[Stored data]
/-- ENC_INGEST faults exactly at an open run without its byte (R76, R113). -/
theorem encIngestOn_eq_error_iff {b : Byte} {e : EncInst} {r : Fault} :
    encIngestOn b e = .error r ↔ e.runLength ≠ 0#8 ∧ e.pending.written = false := by
  obtain ⟨hrun, hf⟩ | ⟨-, hp, -, -, hf⟩ | ⟨-, hp, -, -, hf⟩ | ⟨-, hp, -, hf⟩ | ⟨hrun, hp, hf⟩ := encIngestOn_cases b e
  · simp [hf, hrun]
  · simp [hf, hp]
  · simp [hf, hp]
  · simp [hf, hp]
  · simp [hf, hrun, hp]

/-- DEC_INGEST faults exactly at a count other than 0 without the captured byte (R90, R113). -/
theorem decIngestOn_eq_error_iff {b : Byte} {d : DecInst} {r : Fault} :
    decIngestOn b d = .error r ↔ d.phase = .sawEscapeAndByte ∧ b ≠ 0#8 ∧ d.pending.written = false := by
  obtain ⟨hph, -, hf⟩ | ⟨hph, -, hf⟩ | ⟨hph, hf⟩ | ⟨-, h0 | hp, hf⟩ | ⟨hph, hb, hp, hf⟩ := decIngestOn_cases b d
  · simp [hf, hph]
  · simp [hf, hph]
  · simp [hf, hph]
  · rw [hf]; simp [h0]
  · simp [hf, hp]
  · simp [hf, hph, hb, hp]

/-- Settles O47: there is one fault reason, and a command answers it exactly where its instance's transition does, which
reads a missing byte. -/
theorem faultExactlyOnMissingByte : Obligations.FaultExactlyOnMissingByte := by
  intro s i r
  have hr : r = .readUnwrittenPending := by cases r; rfl
  cases i with
  | encIngest k b => simp only [exec_encIngest, onEnc_eq_fault_iff, encIngestOn_eq_error_iff, hr, true_and]
  | encFlush k => simp only [exec_encFlush, onEnc_eq_fault_iff, flushCore_eq_error_iff, hr, true_and]
  | decIngest j b => simp only [exec_decIngest, onDec_eq_fault_iff, decIngestOn_eq_error_iff, hr, true_and]

end Sys2Proof.Machine
end

section
/-! SUPPORT. The idle machine (R125), and the end of a run and its observation (R128, R144). -/

namespace Sys2Proof.Machine

/-! ### Nothing offered -/

/-- An output cycle leaves a machine alone that has nothing to deliver (R45). -/
theorem State.transferAll_of_allDelivered {s : State} (h : s.AllDelivered) : s.transferAll = s := by
  obtain ⟨hencs, hdecs⟩ := h
  have he : s.encs.map (EncInst.onSink SinkPort.transfer) = s.encs := by
    refine (List.map_congr_left fun e he => ?_).trans (List.map_id _)
    simp only [EncInst.onSink, SinkPort.transfer_idle _ (.inl (hencs e he)), id]
  have hd : s.decs.map (DecInst.onSink SinkPort.transfer) = s.decs := by
    refine (List.map_congr_left fun d hd => ?_).trans (List.map_id _)
    simp only [DecInst.onSink, SinkPort.transfer_idle _ (.inl (hdecs d hd)), id]
  simp only [State.transferAll, he, hd]

/-- Settles O14: with nothing offered the step is an output cycle of every sink, and no byte waits for one. -/
theorem idleMachineHoldsState : Obligations.IdleMachineHoldsState := by
  intro s hin hdel
  rw [step_of_no_inputs hin, State.transferAll_of_allDelivered hdel]

/-- At most `n` bytes wait at any instance. -/
def State.WaitsAtMost (n : Nat) (s : State) : Prop :=
  (∀ e ∈ s.encs, e.sink.undelivered ≤ n) ∧ (∀ d ∈ s.decs, d.sink.undelivered ≤ n)

/-- The invariant bounds the waiting bytes (R148). -/
theorem State.Inv.waitsAtMost {s : State} (h : s.Inv) : s.WaitsAtMost 255 := by
  obtain ⟨hencs, hdecs⟩ := h
  refine ⟨fun e he => ?_, fun d hd => ?_⟩
  · obtain ⟨-, -, -, hbound⟩ := hencs e he
    omega
  · obtain ⟨-, -, hbound⟩ := hdecs d hd
    exact hbound

/-- No waiting byte is every byte delivered. -/
theorem State.waitsAtMost_zero_iff {s : State} : s.WaitsAtMost 0 ↔ s.AllDelivered := by
  simp only [State.WaitsAtMost, State.AllDelivered, Nat.le_zero]

/-- An output cycle of a port with a ready sink takes one waiting byte, if there is any (R45). -/
theorem SinkPort.undelivered_transfer_le {n : Nat} {q : SinkPort} (hready : q.ready = true) (h : q.undelivered ≤ n + 1) :
    q.transfer.undelivered ≤ n := by
  by_cases hidle : q.undelivered = 0
  · rw [SinkPort.transfer_idle q (.inl hidle), hidle]
    exact n.zero_le
  · rw [SinkPort.transfer_moves q hidle hready]
    exact Nat.sub_le_of_le_add h

/-- An output cycle of every sink takes one waiting byte from every instance, all sinks being ready. -/
theorem State.WaitsAtMost.transferAll {n : Nat} {s : State} (hready : s.AllReady) (h : s.WaitsAtMost (n + 1)) :
    s.transferAll.WaitsAtMost n :=
  ⟨List.forall_mem_map.mpr fun e he => SinkPort.undelivered_transfer_le (hready.1 e he) (h.1 e he),
    List.forall_mem_map.mpr fun d hd => SinkPort.undelivered_transfer_le (hready.2 d hd) (h.2 d hd)⟩

/-- The ready lines are the sinks' (R45): an output cycle does not touch them. -/
theorem State.AllReady.transferAll {s : State} (h : s.AllReady) : s.transferAll.AllReady :=
  ⟨List.forall_mem_map.mpr fun e he => e.sink.transfer_ready.trans (h.1 e he),
    List.forall_mem_map.mpr fun d hd => d.sink.transfer_ready.trans (h.2 d hd)⟩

### WORK INSTRUCTION
Give back exactly the lines above, from the line containing "encIngestOn b e" through the line containing "[hf, hrun, hp]", with both end lines and nothing more.

### RESULT OF THIS TASK
    encIngestOn b e = .error r ↔ e.runLength ≠ 0#8 ∧ e.pending.written = false := by
  obtain ⟨hrun, hf⟩ | ⟨-, hp, -, -, hf⟩ | ⟨-, hp, -, -, hf⟩ | ⟨-, hp, -, hf⟩ | ⟨hrun, hp, hf⟩ := encIngestOn_cases b e
  · simp [hf, hrun]
  · simp [hf, hp]
  · simp [hf, hp]
  · simp [hf, hp]
  · simp [hf, hrun, hp]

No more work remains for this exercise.